I would like to take any text document and make a word list from the file with no duplicates. I don't know much about programming. This is the best I have been able to come up with. Thanks!
def MakeWordList():
with open('test.txt','r') as f:
data = f.read()
return set([word for word in data.split()])
print ()
Something you may need to look into.
In:
Output:
hello this is test.
Hello doing a test here.
Out:
Output:
{'doing', 'this', 'Hello', 'here.', 'a', 'test.', 'test', 'is', 'hello'}
Are
Hello hello
and
test test.
not duplicates?
#Assuming below is the input in the text file
Hi Good Morning! How are you? I am fine. How are studying?
I am Apple.
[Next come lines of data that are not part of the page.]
-- ==== Sys2Proof/Machine/Vector.lean ====
section
/-! DEFINITION. The vector unit (R241 to R254): the items of the vector slot. A vector item holds its stream until it
has finished. -/

namespace Sys2Proof.Machine

/-! ## Groups and predicates (R241, R243 to R245) -/

/-- The physical registers of a group. -/
def groupRegs (rrb : BitVec 8) (start : BitVec 10) (g : BitVec 3) : List Nat :=
  (List.range g.toNat).map fun k => physReg rrb (start.toNat + k)

/-- The bits of a list of registers, the first lowest. -/
def State.regsVal (s : State) (n : Nat) : List Nat → Nat
  | [] => 0
  | r :: rest => s.readNat (vregAddr n r) 64 + 2 ^ 512 * s.regsVal n rest

/-- The first failing beat among registers (R417). -/
def State.regsFail (s : State) (n : Nat) (regs : List Nat) : Option Nat := regs.findSome? fun r => s.failedBeat (vregAddr n r) 64

/-- Elements of a group (R241). -/
def groupCount (ty : ElTy) (g : BitVec 3) : Nat := g.toNat * (512 / ty.width)

/-- WID of a width (R243). -/
def widCode (w : Nat) : Option (BitVec 2) :=
  if w = 8 then some 0 else if w = 16 then some 1 else if w = 32 then some 2 else none

/-- A predicate. -/
def Tile.pred (t : Tile) (p : BitVec 3) : BitVec 16 := t.preds.get ⟨p.toNat, p.isLt⟩

def predWid (p : BitVec 16) : BitVec 2 := p.extractLsb' 9 2
def predCnt (p : BitVec 16) : Nat := (p.extractLsb' 0 9).toNat

/-- The destination type of vcvt (R252). -/
def vcvtDest (o : VecOp) : ElTy := (ElTy.ofCode (o.vf.extractLsb' 0 4)).getD .n8

/-- Whether the governing width differs from the predicate's (R244). -/
def Tile.governBad (t : Tile) (i : Instr) (o : VecOp) : Bool :=
  let w := match i with
    | .vcvt _ => max o.ty.width (vcvtDest o).width
    | _ => o.ty.width
  o.pen && widCode w != some (predWid (t.pred o.pn))

/-- Active elements of a group: those below CNT, or all (R244). -/
def Tile.activeCount (t : Tile) (o : VecOp) : Option Nat := if o.pen then some (predCnt (t.pred o.pn)) else none

def isActive (cnt : Option Nat) (e : Nat) : Bool :=
  match cnt with
  | some c => decide (e < c)
  | none => true

/-! ## The course of a vector item (R224, R242) -/

/-- Whether an unfinished matrix item, issued before, writes a register among these, or has still to read or to write a row of the
tile store among the 64-byte pieces at these addresses (R204, R224). -/
def State.drainHolds (s : State) (n born : Nat) (regs places : List Nat) : Bool :=
  (s.strm n .m).queue.any fun (c : DtCmd) => decide (c.id < born) &&
    ((c.phys.any fun r => regs.contains r) || c.rowsLeft.any fun p =>
      places.any fun a => decide (a < tsAddr n (512 * p.1) + p.2) && decide (tsAddr n (512 * p.1) < a + 64))

/-- The tile-store address of piece p of an item (R253). -/
def pieceAddr (n : Nat) (o : VecOp) (jn : BitVec 32) (p : Nat) : Nat :=
  tsAddr n (512 * ((jn.toNat + o.va.toNat + p / 8) % 8192) + 64 * (p % 8))

/-- The addresses of the pieces of an item, one for each register of its group (R253). -/
def pieces (n : Nat) (o : VecOp) (jn : BitVec 32) : List Nat :=
  (List.range o.g.toNat).map fun k => pieceAddr n o jn ((o.vf.extractLsb' 0 3).toNat + k)

/-- The pieces that an item reads or writes. -/
def itemPieces (n : Nat) (i : Instr) (o : VecOp) (jn : BitVec 32) : List Nat :=
  match i with
  | .vld _ | .vst _ => pieces n o jn
  | _ => []

/-- A vector item: it takes its registers at issue, waits for the matrix items before it that its registers or its pieces meet, and is
then performed. names gives the groups that it names. -/
def vectorItem (i : Instr) (o : VecOp) (names : List (BitVec 10)) (run : State → Nat → DtHeld → State) (s : State) : Out :=
  let n := s.tile
  let go (h : DtHeld) : State :=
    if s.drainHolds n h.born (names.flatMap fun r => groupRegs h.rrb r o.g) (itemPieces n i o h.jn) then s.keepHeld n .m h none else run s n h
  match s.heldBy n .m i with
  | some h => .next (go h)
  | none =>
    if (s.tileAt n).governBad i o then .next (s.tileTrap n .m (s.illegalBundle n (s.strm n .m).pc))
    else .next (go (s.newHeld n .m i ((s.strm n .m).jr (o.vb.setWidth 4)) 0))

/-- The end of an item: its flags and its counts, and the trap of a threshold (R242). -/
def State.vectorDone (s : State) (n : Nat) (h : DtHeld) (flags : Flags) (counts : List (Option Counter)) : State :=
  let r := (s.tileFlags n flags).tileCount n counts
  let s1 := r.1.endHeld n .m h
  match r.2 with
  | some t => s1.tileTrap n .m t
  | none => s1

/-- A trap of an item, which writes nothing: MPC holds the bundle (R242). -/
def vectorTrap (n : Nat) (h : DtHeld) (t : State × DtTrap) : State :=
  let x := t.1.strm n .m
  (t.1.setStrm n .m { x with held := some { h with trapped := true } }).tileTrap n .m t.2

/-- Whether an item reads its old destination. -/
def readsOld (i : Instr) (o : VecOp) : Bool :=
  match i with
  | .vfma _ | .vsel _ => true
  | .vred _ => false
  | _ => o.pen

/-- The registers of a source group that an item reads: all of them, but for vred, which reads no inactive element (R244). -/
def readRegs (t : Tile) (i : Instr) (o : VecOp) (regs : List Nat) : List Nat :=
  match i, t.activeCount o with
  | .vred _, some c => regs.take ((c + (512 / o.ty.width) - 1) / (512 / o.ty.width))
  | _, _ => regs

/-- An item that reads groups, and writes the group of vd with what f gives for the elements of its sources: the bits,
flags and counts of the new group. -/
def readGroups (i : Instr) (o : VecOp) (srcs : List (BitVec 10))
    (f : Tile → List (List Nat) → Nat → Nat × Flags × List (Option Counter)) (s : State) : Out :=
  vectorItem i o (o.vd :: srcs) (fun s n h =>
    let dst := groupRegs h.rrb o.vd o.g
    match s.regsFail n ((srcs.flatMap fun r => readRegs (s.tileAt n) i o (groupRegs h.rrb r o.g)) ++ if readsOld i o then dst else []) with
    | some b => vectorTrap n h (s.tileIntegrity n b)
    | none =>
      let vals := srcs.map fun r => lanes o.ty.width (groupCount o.ty o.g) (s.regsVal n (groupRegs h.rrb r o.g))
      let r := f (s.tileAt n) vals (s.regsVal n dst)
      (s.putRegs n dst (natToBytes (64 * o.g.toNat) r.1)).vectorDone n h r.2.1 r.2.2) s

/-- Element by element: an inactive element keeps its old value and counts nothing (R244, R248). -/
def eachActive (ty : ElTy) (cnt : Option Nat) (old : List Nat) (new : Nat → Nat × Flags) : Nat × Flags × List (Option Counter) :=
  let rs := (List.range old.length).map fun e => if isActive cnt e then new e else (old.getD e 0, 0)
  (joinLanes ty.width (rs.map (·.1)), unionFlags (rs.map (·.2)), [])

/-- An elementwise item on sources a and b, and the old destination. -/
def elementwise (i : Instr) (o : VecOp) (srcs : List (BitVec 10)) (f : BitVec 3 → Nat → Nat → Nat → Nat × Flags) (s : State) : Out :=
  readGroups i o srcs (fun t vals d =>
    let old := lanes o.ty.width (groupCount o.ty o.g) d
    let a := vals.getD 0 []
    let b := vals.getD 1 []
    eachActive o.ty (t.activeCount o) old fun e =>
      f (t.fcsr.extractLsb' 5 3) (a.getD e 0) (b.getD e 0) (old.getD e 0)) s

/-! ## Elementwise members (R248) -/

def execVadd (o : VecOp) (s : State) : Out :=
  elementwise (.vadd o) o [o.va, o.vb] (fun rm a b _ => arithLane o.ty o.m rm (· + ·) addFp a b) s

def execVsub (o : VecOp) (s : State) : Out :=
  elementwise (.vsub o) o [o.va, o.vb] (fun rm a b _ => arithLane o.ty o.m rm (· - ·) subFp a b) s

def execVmul (o : VecOp) (s : State) : Out :=
  elementwise (.vmul o) o [o.va, o.vb] (fun rm a b _ => arithLane o.ty o.m rm (· * ·) mulFp a b) s

def execVfma (o : VecOp) (s : State) : Out :=
  elementwise (.vfma o) o [o.va, o.vb] (fun rm a b d =>
    fmaFp o.ty (Mode.ofCode rm o.m) (decodeFp o.ty a) (decodeFp o.ty b) (decodeFp o.ty d)) s

def execVmax (o : VecOp) (s : State) : Out :=
  elementwise (.vmax o) o [o.va, o.vb] (fun _ a b _ => minMaxLane o.ty false a b) s

def execVmin (o : VecOp) (s : State) : Out :=
  elementwise (.vmin o) o [o.va, o.vb] (fun _ a b _ => minMaxLane o.ty true a b) s

def execVabs (o : VecOp) (s : State) : Out :=
  elementwise (.vabs o) o [o.va] (fun _ a _ _ => absLane o.ty (packSat o.m) a) s

def execVcmp (o : VecOp) (s : State) : Out :=
  elementwise (.vcmp o) o [o.va, o.vb] (fun _ a b _ => cmpLane o.ty o.m a b) s

/-- The old destination is the mask (R135, R248). -/
def execVsel (o : VecOp) (s : State) : Out :=
  elementwise (.vsel o) o [o.va, o.vb] (fun _ a b m => ((a &&& m) ||| (b &&& (2 ^ o.ty.width - 1 - m)), 0)) s

/-! ## Special functions (R250) -/

def execVexp2 (o : VecOp) (s : State) : Out := elementwise (.vexp2 o) o [o.va] (fun _ a _ _ => vexp2Of o.ty a) s
def execVlog2 (o : VecOp) (s : State) : Out := elementwise (.vlog2 o) o [o.va] (fun _ a _ _ => vlog2Of o.ty a) s
def execVrcp (o : VecOp) (s : State) : Out := elementwise (.vrcp o) o [o.va] (fun _ a _ _ => vrcpOf o.ty a) s
def execVrsqrt (o : VecOp) (s : State) : Out := elementwise (.vrsqrt o) o [o.va] (fun _ a _ _ => vrsqrtOf o.ty a) s
def execVtanh (o : VecOp) (s : State) : Out := elementwise (.vtanh o) o [o.va] (fun _ a _ _ => vtanhOf o.ty a) s

/-! ## vred (R249) -/

/-- The result type: a 32-bit type of the same kind where wide is set. -/
def redType (ty : ElTy) (wide : Bool) : ElTy :=
  if !wide then ty
  else match ty with
    | .i8 | .i16 => .i32
    | .n8 | .n16 => .n32
    | _ => .fp32

/-- An element in the result type; it is exact there. -/
def widened (ty r : ElTy) (v : Nat) : Nat := if ty = r then v else (convertEl ty r .rne false v).bits

/-- The value of no active element. The spec does not say whose minimum and maximum a wide item of integers gives; it is the
result type's (assumption 124). -/
def redEmpty (r : ElTy) (op : Nat) : Nat :=
  if op = 0 then 0
  else if r.isInt then wrapInt r.width (if op = 1 then r.minInt else r.maxInt)
  else signed r (op == 1) r.infBits

/-- The reduction of active elements. -/
def reduceElems (ty r : ElTy) (op : Nat) (m rm : BitVec 3) (xs : List Nat) : Nat × Flags :=
  match xs with
  | [] => (redEmpty r op, 0)
  | x :: rest =>
    if op = 0 then
      if ty.isInt then (intResult r (packSat m) (xs.foldl (fun a v => a + decodeInt ty v) 0), 0)
      else chunkSum r (Mode.ofCode rm m) (xs.map (decodeFp ty))
    else
      let snan := if !ty.isInt && (xs.any fun v => (decodeFp ty v).isSnan) then flagNV else 0
      let y := rest.foldl (fun (a : Nat) v => (minMaxLane ty (op == 2) a v).1) x
      let z := if !ty.isInt && (decodeFp ty y).isNan then ty.nanBits else y
      (widened ty r z, snan)

def execVred (o : VecOp) (s : State) : Out :=
  readGroups (.vred o) o [o.va] (fun t vals _ =>
    let xs := (vals.getD 0 []).zipIdx |>.filter (fun x => isActive (t.activeCount o) x.2) |>.map (·.1)
    let r := reduceElems o.ty (redType o.ty (o.vf.getLsbD 2)) (o.vf.toNat % 4) o.m (t.fcsr.extractLsb' 5 3) xs
    (r.1, r.2, [])) s

/-! ## Data movement (R251) -/

def execVbcast (o : VecOp) (s : State) : Out :=
  readGroups (.vbcast o) o [o.va] (fun t vals d =>
    let a := vals.getD 0 []
    eachActive o.ty (t.activeCount o) (lanes o.ty.width (groupCount o.ty o.g) d) fun _ => (a.getD o.vf.toNat 0, 0)) s

def execVperm (o : VecOp) (s : State) : Out :=
  readGroups (.vperm o) o [o.va, o.vb] (fun t vals d =>
    let a := vals.getD 0 []
    let b := vals.getD 1 []
    eachActive o.ty (t.activeCount o) (lanes o.ty.width (groupCount o.ty o.g) d) fun e =>
      (a.getD (b.getD e 0 % a.length) 0, 0)) s

/-! ## vcvt (R252) -/

def execVcvt (o : VecOp) (s : State) : Out :=
  readGroups (.vcvt o) o [o.va] (fun t vals d =>
    let dt := vcvtDest o
    let n := 512 * o.g.toNat / max o.ty.width dt.width
    let mode := Mode.ofCode (t.fcsr.extractLsb' 5 3) o.m
    let old := lanes dt.width n d
    let rs := ((vals.getD 0 []).take n).zipIdx.map fun x =>
      if isActive (t.activeCount o) x.2 then convertEl o.ty dt mode (saturates dt (o.vf.getLsbD 4) t.fcsr) x.1
      else ⟨old.getD x.2 0, 0, none⟩
    (joinLanes dt.width (rs.map (·.bits)), unionFlags (rs.map (·.flags)), rs.map (·.count))) s

/-! ## vld and vst (R253) -/

/-- The granules of the pieces. -/
def pieceGranules (as : List Nat) : List Nat := as.flatMap fun a => [a, a + 16, a + 32, a + 48]

/-- A request of an item for its own tile store: a granule that it writes or empties (R216, R273). -/
def State.askHeld (r : State × DtHeld) (n : Nat) (act : Act) (a : Nat) : State × DtHeld :=
  (r.1.fresh.sendRequest none ⟨r.1.nextId, .tile n .m, act, a, .none, false, none⟩, { r.2 with reqs := r.2.reqs ++ [r.1.nextId], sent := true })

/-- An item goes on once all its requests have been answered. -/
def State.heldSettled (s : State) (n : Nat) (h : DtHeld) (fin : State → State) : State :=
  match s.replies.find? fun r => h.reqs.contains r.req.id with
  | some r =>
    ({ s with replies := s.replies.filter fun x => x.req.id != r.req.id }).keepHeld n .m { h with reqs := h.reqs.filter (· != r.req.id) } none
  | none => if h.reqs.isEmpty then fin s else s.keepHeld n .m h none

/-- vld reads granule by granule; when it has read all, it writes its registers and, under the clear qualifier, empties the
granules. -/
def execVld (o : VecOp) (s : State) : Out :=
  vectorItem (.vld o) o [o.vd] (fun s n h =>
    let as := pieceGranules (pieces n o h.jn)
    let rq := o.vf.extractLsb' 3 2
    if h.sent then s.heldSettled n h fun s => s.vectorDone n h 0 []
    else match as[h.got.length]? with
    | some a =>
      match s.tsWait a rq with
      | some (.error t) => vectorTrap n h (s, t)
      | some (.ok w) => s.keepHeld n .m h (some w)
      | none =>
        if s.busy a 16 || s.outranked n .m a then s.keepHeld n .m h none
        else match s.failedBeat a 16 with
        | some b => vectorTrap n h (s.tileIntegrity n b)
        | none => (s.noteAct a 16).keepHeld n .m { h with got := h.got ++ [s.readNat a 16] } none
    | none =>
      let s1 := s.putRegs n (groupRegs h.rrb o.vd o.g) (h.got.flatMap (natToBytes 16))
      if rq = 2 then
        let r := as.foldl (fun r a => State.askHeld r n .clear a) (s1, h)
        r.1.keepHeld n .m r.2 none
      else s1.vectorDone n h 0 []) s

/-- vst writes granule by granule, once every granule is as its qualifier asks. -/
def execVst (o : VecOp) (s : State) : Out :=
  vectorItem (.vst o) o [o.vd] (fun s n h =>
    let as := pieces n o h.jn
    let regs := groupRegs h.rrb o.vd o.g
    if h.sent then s.heldSettled n h fun s => s.vectorDone n h 0 []
    else match s.regsFail n regs with
    | some b => vectorTrap n h (s.tileIntegrity n b)
    | none =>
      match if o.vf.extractLsb' 3 2 = 1 then (pieceGranules as).find? s.isFull else none with
      | some a => s.keepHeld n .m h (some (.address a false))
      | none =>
        let puts := (as.zip regs).flatMap fun p => (List.range 4).map fun k => (p.1 + 16 * k, s.readBytes (vregAddr n p.2 + 16 * k) 16)
        let r := puts.foldl (fun r p => State.askHeld r n (.write (List.replicate 16 0xFF) p.2 true) p.1) (s, h)
        r.1.keepHeld n .m r.2 none) s

/-! ## pset (R254) -/

def execPset (o : VecOp) (s : State) : Out :=
  vectorItem (.pset o) o [] (fun s n h =>
    let t := s.tileAt n
    let v : BitVec 16 := ((widCode o.ty.width).getD 0).zeroExtend 16 <<< 9 ||| (o.va.setWidth 9).zeroExtend 16
    (s.setTile n { t with preds := vset t.preds ⟨(o.vd.setWidth 3).toNat, (o.vd.setWidth 3).isLt⟩ v }).vectorDone n h 0 []) s

end Sys2Proof.Machine
end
I am doing fine. Thanks for asking.
I am April. I am ok. Not good
raw_data = open(r"C:\Users\***\Desktop\Python Forum\word_list.txt")
for line in raw_data:
unique_line_list = set(line.split())
print(unique_line_list)
Output:
{'How', 'Hi', 'Morning!', 'are', 'am', 'fine.', 'I', 'you?', 'studying?', 'Good'}
{'Apple.', 'for', 'doing', 'fine.', 'I', 'Thanks', 'asking.', 'am'}
{'good', 'April.', 'Not', 'I', 'ok.', 'am'}